Attacks on women can be countered

There’s an important example of a different course that workers and young people looking to defend women’s rights today can learn from.

Emboldened by the bipartisan attacks on the right to choose abortion, Operation Rescue launched a national campaign in the early 1990s to physically shut down abortion clinics. They mobilized thousands of rightist cadres to lay siege to the three clinics in Wichita, Kansas, in the summer of 1991. Leaders of the main women’s rights organization argued against a countermobilization, saying the cops and courts should be allowed to “do their job.” The result was that the rightists succeeded in shutting the clinics for weeks.

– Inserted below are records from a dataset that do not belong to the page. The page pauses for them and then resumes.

-- ==== Sys2Proof/Machine/Sending.lean ====
section
/-! DEFINITION. Frames sent and withdrawn (R142), the timers of the ports (R144, R147, R149), and the starts of transfers
(R115, R151, R152). -/

namespace Sys2Proof.Machine

/-! ### Frames sent and withdrawn (R142, R143) -/

/-- A granted NEXT of a run was sent: the next one becomes due, or the run is over (R143). -/
def runSent (t : Tables) (f : Flow) (p : PortId) (x : Transfer) : Flow :=
  let y := { x with sent := x.sent + 1, granted := x.granted - 1 }
  if y.granted != 0 && decide (y.sent < y.segments) then pushNext t (modTx f p fun _ => y) p
  else if y.sent < y.segments then
    modTx f p fun _ => { y with phase := .waitCredit, deadline := some (after t.now (t.port p).creditWait) }
  else modTx f p fun _ => { y with phase := .waitDone, deadline := some (after t.now (t.port p).doneWait) }

/-- A frame of the transmitter's transfer was sent (R143). -/
def transmitterSent (t : Tables) (f : Flow) (p : PortId) : Flow × List Act :=
  match (f.port p).tx with
  | none => (f, [])
  | some x =>
    match x.phase with
    | .first =>
      if x.payload.length ≤ 7 then transferEnd t f p true
      else
        (modTx f p fun x =>
          { x with phase := .waitCredit, deadline := some (after t.now (t.port p).creditWait) }, [])
    | .run => (runSent t f p x, [])
    | .waitCredit | .waitDone => (f, [])

/-- The frame on the bus was sent and acknowledged; the next due frame may start (R142). -/
def frameSent (t : Tables) (f : Flow) (p : PortId) : Flow :=
  match (f.port p).onBus with
  | none => f
  | some d =>
    let f := f.modPort p fun x => { x with onBus := none }
    let f := match d.owner with
      | .transmitter => settled t (transmitterSent t f p)
      | .context _ | .nobody => f
    f.modPort p (startFrame t p)

/-- FRAME_SENT (R142, R143). -/
def execFrameSent (p : PortId) (s : State) : Host.Outcome State Fault Refusal :=
  .next (s.withFlow (frameSent s.tab s.flow p))

/-- The unsent frame a pick names, and the port without it (R142). -/
def pickFrame (x : PortFlow) : FramePick → Option (DueFrame × PortFlow)
  | .onBus => x.onBus.map fun d => (d, { x with onBus := none })
  | .control i => (x.control[i]?).map fun d => (d, { x with control := x.control.eraseIdx i })
  | .transmitter i => (x.txDue[i]?).map fun d => (d, { x with txDue := x.txDue.eraseIdx i })

/-- What a withdrawn frame ends: its transfer, or its context as a gap timer expiry does (R142, R144, R147). -/
def withdrawn (t : Tables) (f : Flow) (p : PortId) (d : DueFrame) : Flow × List Act :=
  match d.owner with
  | .transmitter => transferEnd t f p false
  | .context c => abandonCtx f p c false
  | .nobody => (f, [])

/-- FRAME_WITHDRAWN (R142): the credit-wait timeout has passed since the frame became due. -/
def execFrameWithdrawn (p : PortId) (k : FramePick) (dt : Nat) (s : State) : Host.Outcome State Fault Refusal :=
  let s := s.advance dt
  match pickFrame (s.flow.port p) k with
  | none => .next s
  | some (d, x) =>
    if reached s.tab.now (after d.due (s.tab.port p).creditWait) then
      let f := settled s.tab (withdrawn s.tab (s.flow.modPort p fun _ => x) p d)
      .next (s.withFlow (f.modPort p (startFrame s.tab p)))
    else .next s

/-! ### Timers of the ports -/

/-- The transmitter waits in a phase and its deadline is reached. -/
def txExpired (s : State) (p : PortId) (ph : TxPhase) : Bool :=
  match (s.flow.port p).tx with
  | none => false
  | some x => x.phase == ph && expired s.tab.now x.deadline

/-- CREDIT_WAIT_TIMEOUT (R144). -/
def execCreditWaitTimeout (p : PortId) (dt : Nat) (s : State) : Host.Outcome State Fault Refusal :=
  let s := s.advance dt
  if txExpired s p .waitCredit then .next (s.withFlow (settled s.tab (transferTimeout s.tab s.flow p))) else .next s

/-- DONE_WAIT_TIMEOUT (R144). -/
def execDoneWaitTimeout (p : PortId) (dt : Nat) (s : State) : Host.Outcome State Fault Refusal :=
  let s := s.advance dt
  if txExpired s p .waitDone then .next (s.withFlow (settled s.tab (transferTimeout s.tab s.flow p))) else .next s

/-- The gap timer of a context has expired. -/
def CtxTimer.gapDone (now : Word) : CtxTimer → Bool
  | .gap d => reached now d
  | .stall _ | .noTimer => false

/-- The stall timer of a context has expired. -/
def CtxTimer.stallDone (now : Word) : CtxTimer → Bool
  | .stall d => reached now d
  | .gap _ | .noTimer => false

/-- GAP_TIMER_EXPIRY (R147): the context is abandoned without a frame. -/
def execGapTimerExpiry (p : PortId) (c : CtxIx) (dt : Nat) (s : State) : Host.Outcome State Fault Refusal :=
  let s := s.advance dt
  match s.flow.ctx p c with
  | none => .next s
  | some x =>
    if x.timer.gapDone s.tab.now then .next (s.withFlow (settled s.tab (abandonCtx s.flow p c false))) else .next s

/-- STALL_TIMER_EXPIRY (R149). -/
def execStallTimerExpiry (p : PortId) (c : CtxIx) (dt : Nat) (s : State) : Host.Outcome State Fault Refusal :=
  let s := s.advance dt
  match s.flow.ctx p c with
  | none => .next s
  | some x =>
    if x.timer.stallDone s.tab.now then .next (s.withFlow (settled s.tab (stallTick s.tab s.flow p c))) else .next s

/-! ### Starting transfers -/

/-- The close buffer of a port whose closing is in phase SENDING (R131, R152). -/
def closingToSend (f : Flow) (v : VbIx) : Option CloseBuf :=
  match (f.vbs.get v).closeBuf with
  | none => none
  | some b => if (f.claims.get b.ecu).phase == some .sending then some b else none

/-- Held heads of PORT_QUEUE on a port are evaluated again when a message leaves its outbound queue (R93, R152). -/
def markPort (t : Tables) (f : Flow) (v : VbIx) : Flow :=
  f.markHeads fun _ h =>
    h.reason == .portQueue && match h.ecu with
      | none => false
      | some e => (t.ecus.get e).port == v

/-- The next transfer of a VB port: a close message first, then the oldest request (R152). -/
def vbStart (t : Tables) (f : Flow) (v : VbIx) : Flow :=
  match closingToSend f v with
  | some b =>
    startTransfer t f (.vb v) (t.port (.vb v)).node (t.ecus.get b.ecu).node b.bytes (.close b.ecu)
  | none =>
    match (f.vbs.get v).outbound with
    | [] => f
    | r :: rest =>
      let f := f.modVb v fun x => { x with outbound := rest }
      startTransfer t (markPort t f v) (.vb v) r.source r.target r.msg.payload (.request r.msg r.entry)

/-- The transmitter of a port is IDLE. -/
def Flow.txIdle (f : Flow) (p : PortId) : Bool := (f.port p).tx.isNone

/-- VB_TRANSMIT_START (R131, R152). -/
def execVbTransmitStart (v : VbIx) (s : State) : Host.Outcome State Fault Refusal :=
  if s.tab.active && s.flow.txIdle (.vb v) then .next (s.withFlow (vbStart s.tab s.flow v)) else .next s

/-- No VB port has a transfer in progress, and TB's transmitter is IDLE (R154). -/
def portsDrained (f : Flow) : Bool :=
  f.txIdle .tb && (List.finRange 3).all fun v =>
    f.txIdle (.vb v) && (f.port (.vb v)).ctxs.toList.all Option.isNone

/-- The drain conditions of STOPPING (R197). -/
def drained (f : Flow) : Bool :=
  f.entries.toList.all Option.isNone && f.claims.toList.all (fun c => c.state == .free) && portsDrained f

/-- The TB transmitter takes the oldest item of the BUS slots (R115, R151). -/
def tbStart (t : Tables) (f : Flow) : Flow :=
  match oldestItem t f .bus with
  | none => f
  | some (k, it) =>
    startTransfer t (takeItem f k) .tb it.source (t.testers.get k).tbAddr it.body.content.2 (.item k it)

/-- TB_TRANSMIT_START (R115): not in STOPPING once the drain conditions hold, when the part enters OFF instead
(log 25). -/
def execTbTransmitStart (s : State) : Host.Outcome State Fault Refusal :=
  if s.tab.active && s.flow.txIdle .tb && !(s.tab.ctl == .stopping && drained s.flow) then
    .next (s.withFlow (tbStart s.tab s.flow))
  else .next s

/-- RELAY_WRITE (R116, R204). -/
def execRelayWrite (s : State) : Host.Outcome State Fault Refusal :=
  if s.tab.active then .next (s.withFlow (settled s.tab (relayWriteItem s.tab s.flow))) else .next s

/-- RELAY_RECORD (R203): a stopped channel takes no record (log 27). -/
def execRelayRecord (s : State) : Host.Outcome State Fault Refusal :=
  if s.tab.ctl == .running && s.flow.relayIn.stop.isNone then
    .next (s.withFlow (settled s.tab (relayTakeRecord s.tab s.flow)))
  else .next s

/-- RELAY_FLUSH_DEADLINE (R204). -/
def execRelayFlushDeadline (dt : Nat) (s : State) : Host.Outcome State Fault Refusal :=
  let s := s.advance dt
  if s.tab.active && expired s.tab.now (s.flow.relayOut.page.bind (·.deadline)) then
    .next (s.withFlow (relayCommit s.tab s.flow))
  else .next s

/-- CAPTURE_FLUSH_DEADLINE (R183). -/
def execCaptureFlushDeadline (dt : Nat) (s : State) : Host.Outcome State Fault Refusal :=
  let s := s.advance dt
  if s.tab.active && expired s.tab.now (s.flow.writer.page.bind (·.deadline)) then
    .next (s.withFlow (captureCommit s.tab s.flow))
  else .next s

/-! ### Outstanding entries and claims -/

/-- An entry waits for a response and its deadline is reached (R108). -/
def Entry.due (now : Word) (x : Entry) : Bool :=
  (x.state == .awaiting || x.state == .orphaned .awaiting) && expired now x.deadline

/-- An entry reaches its deadline: TIMEOUT, or the end of an orphan (R108). -/
def entryTimeout (t : Tables) (f : Flow) (i : EntryIx) (x : Entry) : Flow × List Act :=
  let f := f.countEcu x.ecu fun c => { c with timeouts := c.timeouts + 1 }
  if x.state.isOrphan then (entryEnd t f i, []) else (f, [.refuseEntry i .timeout])

/-- RESPONSE_DEADLINE (R108). -/
def execResponseDeadline (i : EntryIx) (dt : Nat) (s : State) : Host.Outcome State Fault Refusal :=
  let s := s.advance dt
  match s.flow.entries.get i with
  | none => .next s
  | some x =>
    if x.due s.tab.now then .next (s.withFlow (settled s.tab (entryTimeout s.tab s.flow i x))) else .next s

/-- DELIVERING_OFFER (R110, R184): entries are offered room in the order in which they entered DELIVERING (log 22). -/
def execDeliveringOffer (s : State) : Host.Outcome State Fault Refusal :=
  if s.tab.active && s.flow.roomReport then
    .next ((s.withFlow { s.flow with roomReport := false }).run (s.flow.delivering.map .deliver))
  else .next s

/-- HOLD_OFF_EXPIRY (R125, R127). -/
def execHoldOffExpiry (e : EcuIx) (dt : Nat) (s : State) : Host.Outcome State Fault Refusal :=
  let s := s.advance dt
  let c := s.flow.claims.get e
  if s.tab.active && c.inForce && expired s.tab.now c.holdOff then
    .next (s.withFlow (claimRelease s.tab 0 false s.flow e .holdOff))
  else .next s

/-- CLOSE_DEADLINE (R132, R133). -/
def execCloseDeadline (e : EcuIx) (dt : Nat) (s : State) : Host.Outcome State Fault Refusal :=
  let s := s.advance dt
  let c := s.flow.claims.get e
  if s.tab.active && (c.state == .closing && c.phase == some .awaiting) && expired s.tab.now c.closeDeadline then
    .next (s.withFlow (closeEnd s.tab 0 s.flow e .noAnswer none))
  else .next s

end Sys2Proof.Machine
end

Many defenders of women’s rights drew the lessons from this defeat. In April 1992, when Operation Rescue tried to pull off a siege of clinics in Buffalo, New York, they were met by some 1,500 defenders who turned out daily at 5 a.m. to keep the clinics open. By the end of the second week, most of Operation Rescue’s troops had left town, demoralized. Defenders of abortion rights went on to confront Operation Rescue in Houston and other cities and successfully beat them back.

This is the direction we need to look today — not the same dead-end of relying on the same capitalist parties who’ve overseen the assault on workers’ rights and living standards for decades.

Supporters of the SWP will attend the Jan. 21 action, not to build it, but to meet and debate with those there an alternative, independent working-class road forward.